You're eligible if you meet the entry requirements for a higher degree by research.

How to apply

Before submitting an application you should:

You apply for this scholarship when you submit an application for a Doctor of Philosophy (PhD). You don't need to submit a separate scholarship application.

When you apply, please ensure that under the scholarships and collaborative study section you:

  1. Select ‘My higher degree is not collaborative’
  2. Select 'I am applying for, or have been awarded a scholarship or sponsorship'.
  3. Select ‘Other’, then ‘Research Project Scholarship’ and type in ‘RETRIEVAL-MACKENZIE’ in the 'Name of scholarship' field.

Selection criteria

Your application will be assessed on a competitive basis.
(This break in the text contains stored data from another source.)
-- ==== Sys2Proof/Machine/TimeUnit.lean ====
section
/-! DEFINITION. The time unit: parameter sets of the two domains, the selected domain, PPS outputs, time-stamp inputs, the
monitors, and the time commands (chapter 15). -/

namespace Sys2Proof.Machine

/-! ### Sets -/

/-- A signed number in `n` bytes, least significant first. -/
def leInt (n : Nat) (x : Int) : List Byte := le n (BitVec.ofInt (8 * n) x).toNat

/-- The record of a set (R384). -/
def setBytes (b : Bool) (x : TimeSet) : List Byte :=
  le 4 x.seq.toNat ++ le 2 x.epoch.toNat ++ le 1 (b2n b) ++ le 1 x.cause ++ le 8 x.anchor.toNat ++
  le 8 x.validFrom.toNat ++ le 8 x.baseS ++ le 4 x.baseNs ++ le 2 x.baseFrac ++ le 2 0 ++ leInt 8 x.rate

/-- The first 4 ns boundary at or after an FRC value (R374). -/
def boundary4 (f : Dword) : Dword := BitVec.ofNat 64 ((f.toNat + 0x3FFFF) / 0x40000 * 0x40000)

/-- The valid_from of a change accepted at an FRC value: the first 4 ns boundary at least 1,024 time clocks after it (R383). -/
def validFromOf (acc : Dword) : Dword := boundary4 (acc + BitVec.ofNat 64 ((1024 * 262144 + 4) / 5))

/-- A set that goes on from the set in force at an FRC value: only the rate changes (R382). -/
def continued (x : TimeSet) (vf : Dword) (rate : Int) (cause : Nat) : TimeSet :=
  let t := splitTime (x.convert vf)
  { x with
    seq := x.seq + 1, cause := cause, anchor := vf, validFrom := vf
    baseS := t.1, baseNs := t.2.1, baseFrac := t.2.2, rate := rate }

/-- Bring a set into force: the last 16 are kept, its mark is journalled and DOMAIN_SET tells it (R339, R382, R384). -/
def enterSet (b : Bool) (x : TimeSet) (s : State) : State :=
  let d := domAt s b
  let sets := d.sets ++ [x]
  let s1 := setDom b { d with sets := sets.drop (sets.length - 16), pending := none } s
  let s2 := journal 16 false (jentry s1 0x3071 0 0 3 x.validFrom 0 0 (b2n b + 2 * b2n (x.cause == 3))) s1
  raise Ev.domainSet (setBytes b x) s2

/-- DOMAIN_SET: a pending set reaches its valid_from, and its command completes (R383). -/
def domainSet (b : Bool) (s : State) : State :=
  let d := domAt s b
  match d.pending with
  | none => s
  | some p =>
    let x := match d.now with
      | none => { p.set with seq := 1, epoch := 0 }
      | some y =>
        if p.set.cause = 1 then continued y p.set.validFrom p.set.rate 1
        else { p.set with seq := y.seq + 1, epoch := y.epoch + (if p.set.cause = 3 then 1 else 0) }
    let s1 := enterSet b x s
    match p.resp with
    | some r => send { r with payload := le 8 x.validFrom.toNat ++ le 2 x.ident } s1
    | none => s1

/-- DOMAIN_RENEWAL: 2^62 units have passed since the anchor of the set in force (R382). -/
def domainRenewal (b : Bool) (s : State) : State :=
  match (domAt s b).now with
  | none => s
  | some x =>
    if (nowFrc s - x.anchor).toNat < 2 ^ 62 then s
    else
      let p := (domAt s b).pending
      let s1 := enterSet b (continued x (boundary4 (x.anchor + BitVec.ofNat 64 (2 ^ 62))) x.rate 2) s
      setDom b { domAt s1 b with pending := p } s1

/-! ### The commands -/

/-- The largest rate, 500 ppm (R380). -/
def maxRate : Int := 140737488355

/-- Why a set command on a domain is refused with E_BUSY (R383). -/
def setBusy (s : State) (b : Bool) : Bool :=
  (domAt s b).pending.isSome || regField s 2 0 (0x30 + b2n b) 1 0 != 0

/-- Is an anchor outside the range around acceptance (R382)? -/
def anchorBad (acc anchor : Dword) : Bool :=
  let d := (anchor - acc).toInt
  decide (d < -65536000000000) || decide (d > 6553600000000)

/-- Enter a set that waits for its valid_from. -/
def pendSet (b : Bool) (x : TimeSet) (resp : Option Response) (s : State) : State :=
  setDom b { domAt s b with pending := some { set := x, resp := resp } } s

/-- DOMAIN_SEED and DOMAIN_RESEED (R382, R383).  The argument is domain (1), anchor (8), seconds (8), nanoseconds (4),
fraction (2) and rate (8). -/
def seedCommand (op cause : Nat) (r : Req) (s : State) : State × Reply :=
  let p := r.payload
  let b := rd p 0 1 = 1
  let acc := frcAt s r.cycle
  let anchor := BitVec.ofNat 64 (rd p 1 8)
  let rate := signed 64 (rd p 23 8)
  if p.length ≠ 31 ∨ rd p 0 1 > 1 ∨ rd p 9 8 ≥ 2 ^ 48 ∨ rd p 17 4 > 999999999 then (s, .no St.eArg)
  else if ((domAt s b).sets == []) != (cause == 0) then (s, .no St.eArg)
  else if rate > maxRate ∨ rate < -maxRate ∨ anchorBad acc anchor then (s, .no St.eRange)
  else if setBusy s b then (s, .no St.eBusy)
  else
    let x : TimeSet :=
      { seq := 0, epoch := 0, cause := cause, anchor := anchor, validFrom := validFromOf acc, baseS := rd p 9 8
        baseNs := rd p 17 4, baseFrac := rd p 21 2, rate := rate }
    (pendSet b x (some (respOf op r 0 [])) s, { waits := true })

/-- DOMAIN_SEED. -/
def bodyDomainSeed : Req → State → State × Reply := seedCommand Op.domainSeed 0
/-- DOMAIN_RESEED. -/
def bodyDomainReseed : Req → State → State × Reply := seedCommand Op.domainReseed 3

/-- DOMAIN_RATE (R382, R383).  The argument is domain (1) and rate (8). -/
def bodyDomainRate (r : Req) (s : State) : State × Reply :=
  let p := r.payload
  let b := rd p 0 1 = 1
  let rate := signed 64 (rd p 1 8)
  if p.length ≠ 9 ∨ rd p 0 1 > 1 then (s, .no St.eArg)
  else match (domAt s b).now with
    | none => (s, .no St.eArg)
    | some y =>
      if rate > maxRate ∨ rate < -maxRate then (s, .no St.eRange)
      else if setBusy s b then (s, .no St.eBusy)
      else (pendSet b { y with cause := 1, validFrom := validFromOf (frcAt s r.cycle), rate := rate }
              (some (respOf Op.domainRate r 0 [])) s, { waits := true })

/-- Seconds (6), nanoseconds (4) and fraction (2) of a time. -/
def timeBytes (t : Int) : List Byte :=
  let x := splitTime t
  le 6 x.1 ++ le 4 x.2.1 ++ le 2 x.2.2

/-- The time of a domain at an FRC value; zero without a set. -/
def domTime (s : State) (b : Bool) (f : Dword) : List Byte :=
  match (domAt s b).at f with | some x => timeBytes (x.convert f) | none => le 12 0

/-- TIME_QUERY (R399): the FRC, both times, both identities, the quality byte and the selected domain. -/
def bodyTimeQuery (r : Req) (s : State) : State × Reply :=
  let f := frcAt s r.cycle
  if r.payload ≠ [] then (s, .no St.eArg)
  else (s, .yes (le 8 f.toNat ++ domTime s false f ++ domTime s true f ++ le 2 (identAt s false f) ++
    le 2 (identAt s true f) ++ le 1 (quality s false) ++ le 1 (b2n s.tu.selected)))

/-- DOMAIN_SETS_READ (R384). -/
def bodyDomainSetsRead (r : Req) (s : State) : State × Reply :=
  let b := rd r.payload 0 1 = 1
  if r.payload.length ≠ 1 ∨ rd r.payload 0 1 > 1 then (s, .no St.eArg)
  else (s, .yes ((domAt s b).sets.flatMap (setBytes b)))

/-- The kept set that matches an FRC value and an identity (R384). -/
def matchSet (d : Domain) (f : Dword) (ident : Nat) : Option TimeSet :=
  match d.at f with
  | some x => if x.ident = ident then some x else (d.sets.filter (fun y => y.ident == ident && decide (0 ≤ (f - y.validFrom).toInt) &&
      d.sets.all (fun z => z.seq != y.seq + 1 || decide ((f - z.validFrom).toInt < 0)))).getLast?
  | none => none

/-- STAMP_CONVERT (R384): domain (1), count (1), then the pairs of FRC (8) and identity (2).  The answer has, for each, a
status (2) and the time (12). -/
def bodyStampConvert (r : Req) (s : State) : State × Reply :=
  let p := r.payload
  let n := rd p 1 1
  if rd p 0 1 > 1 ∨ n = 0 ∨ n > 64 ∨ p.length ≠ 2 + 10 * n then (s, .no St.eArg)
  else
    let d := domAt s (rd p 0 1 = 1)
    (s, .yes ((List.range n).flatMap (fun i =>
      let f : Dword := BitVec.ofNat 64 (rd p (2 + 10 * i) 8)
      match matchSet d f (rd p (10 + 10 * i) 2) with
      | some x => le 2 0 ++ timeBytes (x.convert f)
      | none => le 2 St.eRange.toNat ++ le 12 0)))

/-! ### The selected domain -/

/-- Why a switch to a domain is refused (R388). -/
def switchFault (s : State) (b force : Bool) : Option Half :=
  if (domAt s b).sets = [] then some St.eArg
  else if force then none
  else match domainGap s (nowFrc s) with
    | some g => if g > 65536 * regField s 2 0 5 19 0 then some St.eRange else none
    | none => none

/-- The disagreement of the domains in units of 2^-16 ns; 0 while one is unseeded. -/
def gapNow (s : State) : Nat := (domainGap s (nowFrc s)).getD 0

/-- DOMAIN_SWITCH_REFUSED (R388). -/
def switchRefused (b : Bool) (st : Half) (s : State) : State :=
  raise Ev.domainSwitchRefused (le 1 (b2n b) ++ le 8 (gapNow s) ++ le 2 st.toNat) s

/-- DOMAIN_SELECT (R388).  The argument is domain (1) and force (1). -/
def bodyDomainSelect (r : Req) (s : State) : State × Reply :=
  let p := r.payload
  let b := rd p 0 1 = 1
  if p.length ≠ 2 ∨ rd p 0 1 > 1 ∨ rd p 1 1 > 1 then (s, .no St.eArg)
  else match switchFault s b (rd p 1 1 = 1) with
    | some st => (switchRefused b st s, .no st)
    | none =>
      let s1 := s.setTu { s.tu with switchPending := true }
      (defer { due := dueTick s r.cycle, change := .domainSelect b (rd p 1 1 = 1)
               resp := some (respOf Op.domainSelect r 0 []) } s1, { waits := true })

/-- DOMAIN_SWITCHED or DOMAIN_SWITCH_REFUSED: a pending switch at its boundary (R388). -/
def applySelect (b force : Bool) (resp : Option Response) (s : State) : State :=
  let more := s.sys.deferred.any (fun d => match d.change with
    | .domainSelect _ _ => true
    | _ => false)
  match switchFault s b force with
  | some st =>
    sendAt (resp.map (fun r => { r with status := st })) s.tick.count
      (switchRefused b st (s.setTu { s.tu with switchPending := more }))
  | none =>
    let s1 := raise Ev.domainSwitched (le 1 (b2n s.tu.selected) ++ le 1 (b2n b) ++ le 1 (b2n force) ++ le 8 (gapNow s) ++
      le 8 s.tick.count.toNat) (s.setTu { s.tu with selected := b, switchPending := more })
    sendAt resp s.tick.count s1

/-! ### PPS -/

/-- One PPS output. -/
def ppsAt (s : State) (k : Nat) : Pps := tgetD (fun _ => {}) s.tu.pps k
/-- Put one PPS output. -/
def setPps (k : Nat) (x : Pps) (s : State) : State := s.setTu { s.tu with pps := tput s.tu.pps k x }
We take into account your:

  • previous academic record
  • publication record
  • honours and awards
  • employment history

A working knowledge of systems programming in:

  • C, C++, Rust, etc,
  • scripting skills in Python, bash, awk, R, etc, and
  • knowledge of data structures and algorithms would be of benefit to someone working on this project.

You will demonstrate academic achievement in the field/s of information retrieval, data structures and algorithms, machine learning, natural language processing, and/or any relevant adjacent fields and the potential for scholastic success.

A background or knowledge of systems programming, data structures and algorithms is highly desirable.


A domestic part-time student with carer’s responsibilities, a medical condition or a disability, which prevents them from studying full time may be eligible for scholarship consideration, on a case-by-case basis.